Plus tard peut-être dans une autre saison ou pourquoi pas dans un livre.
Aujourd’hui accorder de l’attention à leurs deux corps marchant hésitant s’observant, agissant l’un vers l’autre comme au ralenti – j’aime approcher cette tension des nerfs muscles sangs sèves ivresses –, se mouvant dans une atmosphère quasi liquide habitée de particules limoneuses et d’algues microscopiques au sein de laquelle se reflète par instants la multitude des visages amants depuis les prémices du monde, ce grésillement des désirs, à moins qu’il ne s’agisse simplement du frisson des ramées qui recouvrent le berceau où ils se sont couchés pour la première fois,
en alerte,
doigts dessinant d’étranges glyphes à même la peau.

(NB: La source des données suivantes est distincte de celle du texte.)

-- ==== Sys2Proof/Certificates/Slice0/Obligations.lean ====
section
/-! DEFINITION. The statements for the provers, from the numbered rules of the spec. A raised condition
is a next state with `fault` set (log 1), so "completes" is said by an equation whose right side keeps
`fault`, or by `fault = none`. -/

namespace Sys2Proof.Claims

open Sys2Proof.Machine

/-- An 8-bit operand can be read: `[HL]` at a readable address, a register always (R114). -/
abbrev CanRead (r : R8) (s : State) : Prop := r = .hlInd → readable s.hl = true

/-- An 8-bit operand can be written. -/
abbrev CanWrite (r : R8) (s : State) : Prop := r = .hlInd → writable s.hl = true

/-- The cost `CYCLES` gives a row without cases. -/
abbrev cost (s : State) (row : Row) : Nat := cyclesOf s.cfg (.row row .plain)

/-- The cost of a row whose 8-bit operand may be `[HL]` (R483, R484). -/
abbrev costR8 (s : State) (row : Row) (r : R8) : Nat :=
  cyclesOf s.cfg (.row row (if r = .hlInd then .hl else .plain))

/-- The cost of a conditional row. -/
abbrev costCc (s : State) (row : Row) (taken : Bool) : Nat :=
  cyclesOf s.cfg (.row row (if taken then .taken else .notTaken))

/-- The addresses an instruction's rule stores to, from the state it starts in (R74). -/
def stores (i : Instr) (s : State) : List Word :=
  match i with
  | .incR8 .hlInd | .decR8 .hlInd | .ldR8N8 .hlInd _ | .ldR8R8 .hlInd _ | .rlcR8 .hlInd
  | .rrcR8 .hlInd | .rlR8 .hlInd | .rrR8 .hlInd | .slaR8 .hlInd | .sraR8 .hlInd | .swapR8 .hlInd
  | .srlR8 .hlInd | .resU3R8 _ .hlInd | .setU3R8 _ .hlInd => [s.hl]
  | .ldR16MemA r => [memAddr r s]
  | .ldN16A n => [n]
  | .ldhN8A n => [highPage n]
  | .ldhCA => [highPage s.c]
  | .ldN16Sp n => [n, n + 1]
  | .push _ | .callN16 _ | .rst _ => [s.sp - 1, s.sp - 2]
  | .callCcN16 cc _ => if condHolds cc s then [s.sp - 1, s.sp - 2] else []
  | _ => []

/-- The addresses an instruction's rule reads data from (R74). -/
def loads (i : Instr) (s : State) : List Word :=
  match i with
  | .incR8 .hlInd | .decR8 .hlInd | .ldR8R8 _ .hlInd | .addAR8 .hlInd | .adcAR8 .hlInd
  | .subAR8 .hlInd | .sbcAR8 .hlInd | .andAR8 .hlInd | .xorAR8 .hlInd | .orAR8 .hlInd
  | .cpAR8 .hlInd | .rlcR8 .hlInd | .rrcR8 .hlInd | .rlR8 .hlInd | .rrR8 .hlInd | .slaR8 .hlInd
  | .sraR8 .hlInd | .swapR8 .hlInd | .srlR8 .hlInd | .bitU3R8 _ .hlInd | .resU3R8 _ .hlInd
  | .setU3R8 _ .hlInd => [s.hl]
  | .ldAR16Mem r => [memAddr r s]
  | .ldAN16 n => [n]
  | .ldhAN8 n => [highPage n]
  | .ldhAC => [highPage s.c]
  | .pop _ | .ret | .reti => [s.sp, s.sp + 1]
  | .retCc cc => if condHolds cc s then [s.sp, s.sp + 1] else []
  | _ => []

/-- The registers a frame speaks of (R20): PC and the flags have frames of their own. -/
inductive RegName where
  | a | b | c | d | e | h | l | sp
  deriving DecidableEq, Repr

/-- The contents of a register as a number. -/
def regVal (r : RegName) (s : State) : Nat :=
  match r with
  | .a => s.a.toNat
  | .b => s.b.toNat
  | .c => s.c.toNat
  | .d => s.d.toNat
  | .e => s.e.toNat
  | .h => s.h.toNat
  | .l => s.l.toNat
  | .sp => s.sp.toNat

/-- The register of an 8-bit operand; `[HL]` is none. -/
def r8Regs : R8 → List RegName
  | .b => [.b] | .c => [.c] | .d => [.d] | .e => [.e] | .h => [.h] | .l => [.l] | .a => [.a]
  | .hlInd => []

/-- The registers of a 16-bit operand. -/
def r16Regs : R16 → List RegName
  | .bc => [.b, .c] | .de => [.d, .e] | .hl => [.h, .l] | .sp => [.sp]

/-- The registers of a stack operand besides the flags. -/
def stkRegs : R16Stk → List RegName
  | .bc => [.b, .c] | .de => [.d, .e] | .hl => [.h, .l] | .af => [.a]

/-- The registers an `r16mem` operand changes after the access (R117). -/
def memRegs : R16Mem → List RegName
  | .bc => [] | .de => [] | .hlInc => [.h, .l] | .hlDec => [.h, .l]

/-- The registers an instruction may change: its destination, and those its addressing mode updates
(SP for the stack instructions, HL for `[HL+]` and `[HL-]`). -/
def dests (i : Instr) (s : State) : List RegName :=
  match i with
  | .addAR8 _ | .adcAR8 _ | .subAR8 _ | .sbcAR8 _ | .andAR8 _ | .xorAR8 _ | .orAR8 _ | .addAN8 _
  | .adcAN8 _ | .subAN8 _ | .sbcAN8 _ | .andAN8 _ | .xorAN8 _ | .orAN8 _ | .rlca | .rrca | .rla | .rra
  | .daa | .cpl | .ldAN16 _ | .ldhAN8 _ | .ldhAC => [.a]
  | .incR8 r | .decR8 r | .ldR8N8 r _ | .ldR8R8 r _ | .rlcR8 r | .rrcR8 r | .rlR8 r | .rrR8 r | .slaR8 r
  | .sraR8 r | .swapR8 r | .srlR8 r | .resU3R8 _ r | .setU3R8 _ r => r8Regs r
  | .ldR16N16 r _ | .incR16 r | .decR16 r => r16Regs r
  | .addHlR16 _ | .ldHlSpE8 _ => [.h, .l]
  | .ldR16MemA r => memRegs r
  | .ldAR16Mem r => .a :: memRegs r
  | .pop r => .sp :: stkRegs r
  | .push _ | .callN16 _ | .rst _ | .ret | .reti | .addSpE8 _ | .ldSpHl => [.sp]
  | .callCcN16 cc _ | .retCc cc => if condHolds cc s then [.sp] else []
  | _ => []

/-- The four flags (R23). -/
inductive FlagName where
  | z | n | h | c
  deriving DecidableEq, Repr

/-- The value of a flag. -/
def flagVal (f : FlagName) (s : State) : Bool :=
  match f with
  | .z => s.fz
  | .n => s.fn
  | .h => s.fh
  | .c => s.fc

/-- The flags an instruction writes (R25, R186, R242 and the instruction rules). -/
def flagsWritten (i : Instr) : List FlagName :=
  match i with
  | .addAR8 _ | .adcAR8 _ | .subAR8 _ | .sbcAR8 _ | .andAR8 _ | .xorAR8 _ | .orAR8 _ | .cpAR8 _ | .addAN8 _
  | .adcAN8 _ | .subAN8 _ | .sbcAN8 _ | .andAN8 _ | .xorAN8 _ | .orAN8 _ | .cpAN8 _ | .rlca | .rrca | .rla
  | .rra | .rlcR8 _ | .rrcR8 _ | .rlR8 _ | .rrR8 _ | .slaR8 _ | .sraR8 _ | .swapR8 _ | .srlR8 _
  | .addSpE8 _ | .ldHlSpE8 _ | .pop .af => [.z, .n, .h, .c]
  | .incR8 _ | .decR8 _ | .bitU3R8 _ _ => [.z, .n, .h]
  | .daa => [.z, .h, .c]
  | .cpl => [.n, .h]
  | .scf | .ccf | .addHlR16 _ => [.n, .h, .c]
  | _ => []

/-- The instructions that write PC (43_control_flow.md). -/
def transfersControl : Instr → Bool
  | .jpN16 _ | .jpCcN16 _ _ | .jpHl | .jr _ | .jrCc _ _ | .callN16 _ | .callCcN16 _ _ | .ret | .retCc _ | .reti
  | .rst _ => true
  | _ => false

/-- A step fetches: no fault, not halted, and no interrupt taken (R446, R433): the extension is off, no
source is pending and enabled, or `ime` is false (R430). -/
def Fetches (s : State) : Prop :=
  s.fault = none ∧ s.halted = false ∧
    (s.cfg.intDispatch = false ∨ s.pendingEnabled = 0 ∨ s.ime = false)

/-- The address `k` bytes after PC, modulo 65536. -/
abbrev pcPlus (s : State) (k : Nat) : Word := s.pc + BitVec.ofNat 16 k

/-- Two decimal digits as a byte. -/
def bcd (x : Nat) : Byte := BitVec.ofNat 8 (16 * (x / 10) + x % 10)

/-- The byte at IF after bit `i` of it was cleared, its other bits as before (R430). -/
def RequestCleared (i : Nat) (s t : State) : Prop :=
  ∀ k < 8, (t.peek ifAddr).getLsbD k = ((s.peek ifAddr).getLsbD k && decide (k ≠ i))

/-- Rows that have one cost in one case. -/
def rowsAt (n : Nat) (k : CostCase) (rows : List Row) : List (CycleKey × Nat) :=
  rows.map fun r => (.row r k, n)

/-- The rows `OP A,r8`. -/
def aluR8Rows : List Row := [.addAR8, .adcAR8, .subAR8, .sbcAR8, .andAR8, .xorAR8, .orAR8, .cpAR8]

/-- The rows `OP A,n8`. -/
def aluN8Rows : List Row := [.addAN8, .adcAN8, .subAN8, .sbcAN8, .andAN8, .xorAN8, .orAN8, .cpAN8]

/-- The prefixed rows that write their operand back. -/
def cbWriteRows : List Row :=
  [.rlcR8, .rrcR8, .rlR8, .rrR8, .slaR8, .sraR8, .swapR8, .srlR8, .resU3R8, .setU3R8]

/-- Every cost R483 lists, grouped by cost: rows without cases and the forms on registers, the `[HL]`
forms, the conditional rows, the idle call of a halted core and an interrupt entry. -/
def listedCosts : List (CycleKey × Nat) :=
  rowsAt 1 .plain [.nop, .incR8, .decR8, .rlca, .rrca, .rla, .rra, .daa, .cpl, .scf, .ccf, .halt,
    .ldR8R8, .jpHl, .di, .ei] ++
  rowsAt 1 .plain aluR8Rows ++
  rowsAt 2 .plain [.addHlR16, .ldR16MemA, .ldAR16Mem, .incR16, .decR16, .ldR8N8, .ldhCA, .ldhAC, .ldSpHl,
    .bitU3R8] ++
  rowsAt 2 .plain aluN8Rows ++ rowsAt 2 .plain cbWriteRows ++
  rowsAt 3 .plain [.jr, .ldR16N16, .pop, .ldhN8A, .ldhAN8, .ldHlSpE8] ++
  rowsAt 4 .plain [.ret, .reti, .jpN16, .rst, .push, .ldN16A, .ldAN16, .addSpE8] ++
  rowsAt 5 .plain [.ldN16Sp] ++ rowsAt 6 .plain [.callN16] ++
  rowsAt 2 .hl (.ldR8R8 :: aluR8Rows) ++ rowsAt 3 .hl [.incR8, .decR8, .ldR8N8, .bitU3R8] ++
  rowsAt 4 .hl cbWriteRows ++
  [(.row .jrCc .taken, 3), (.row .jrCc .notTaken, 2), (.row .retCc .taken, 5), (.row .retCc .notTaken, 2),
    (.row .jpCcN16 .taken, 4), (.row .jpCcN16 .notTaken, 3), (.row .callCcN16 .taken, 6),
    (.row .callCcN16 .notTaken, 3), (.haltIdle, 1), (.interruptEntry, 5)]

Et suivre la courbe du ventre pour comprendre que l’enfant est au bord de naître. En plus d’une mère au visage tendre dans l’ombre verte, il y aura un père pour lui sur cette terre.
Après, les laisser tranquilles – ils ont tant à faire entre désir et venue de ce fils qu’ils appelleraient Pöli. Plutôt surveiller Riks du coin de l’œil.

 

Riks n’a rien oublié de son passé, de sa responsabilité de chef de cordée, des camarades perdus en chemin. Rien oublié de ce qu’il était venu chercher, poussé par la misère et les rêves insensés des siens. Mais à son tour il trébuche sur l’envie de s’installer, de faire halte dans ce giron de montagne.
Car il faut bien reconnaître que la menace s’était dissoute à force de semaines, que Yuli avait rangé son fusil. Progressivement les enfants avaient recommencé de sourire, la hardiesse était revenue dans la démarche des femmes, l’espace des possibles recomposé en dépit des différences de mœurs et de langues après tant de souffrance. Riks savait que la vie reprend son cours comme la végétation après la crue. Décidément trop tôt pour se reposer. Et il possède une chose au cœur, un murmure, qui l’incite à aller plus loin, à vouloir poursuivre la route pour ne pas oublier d’où il vient et de quoi il est fait, à descendre le torrent rivière puis fleuve jusqu’à la mer pour découvrir d’autres villages, peut-être des villes, des ports, des bords de mer, des îles.
Quand il était jeune, il avait lu dans un livre qu’il existait des îles si grandes qu’elles ressemblaient à des continents, que des animaux singuliers les habitaient, protégés des mutations génétiques et adaptés aux conditions arides ou pluvieuses au contraire. Il ne savait pas si c’était vrai. Toujours est-il qu’il voulait voir des îles, des déserts. Il voulait voir davantage.
Un matin avant le lever du soleil, c’était sûr, il partirait. Seul.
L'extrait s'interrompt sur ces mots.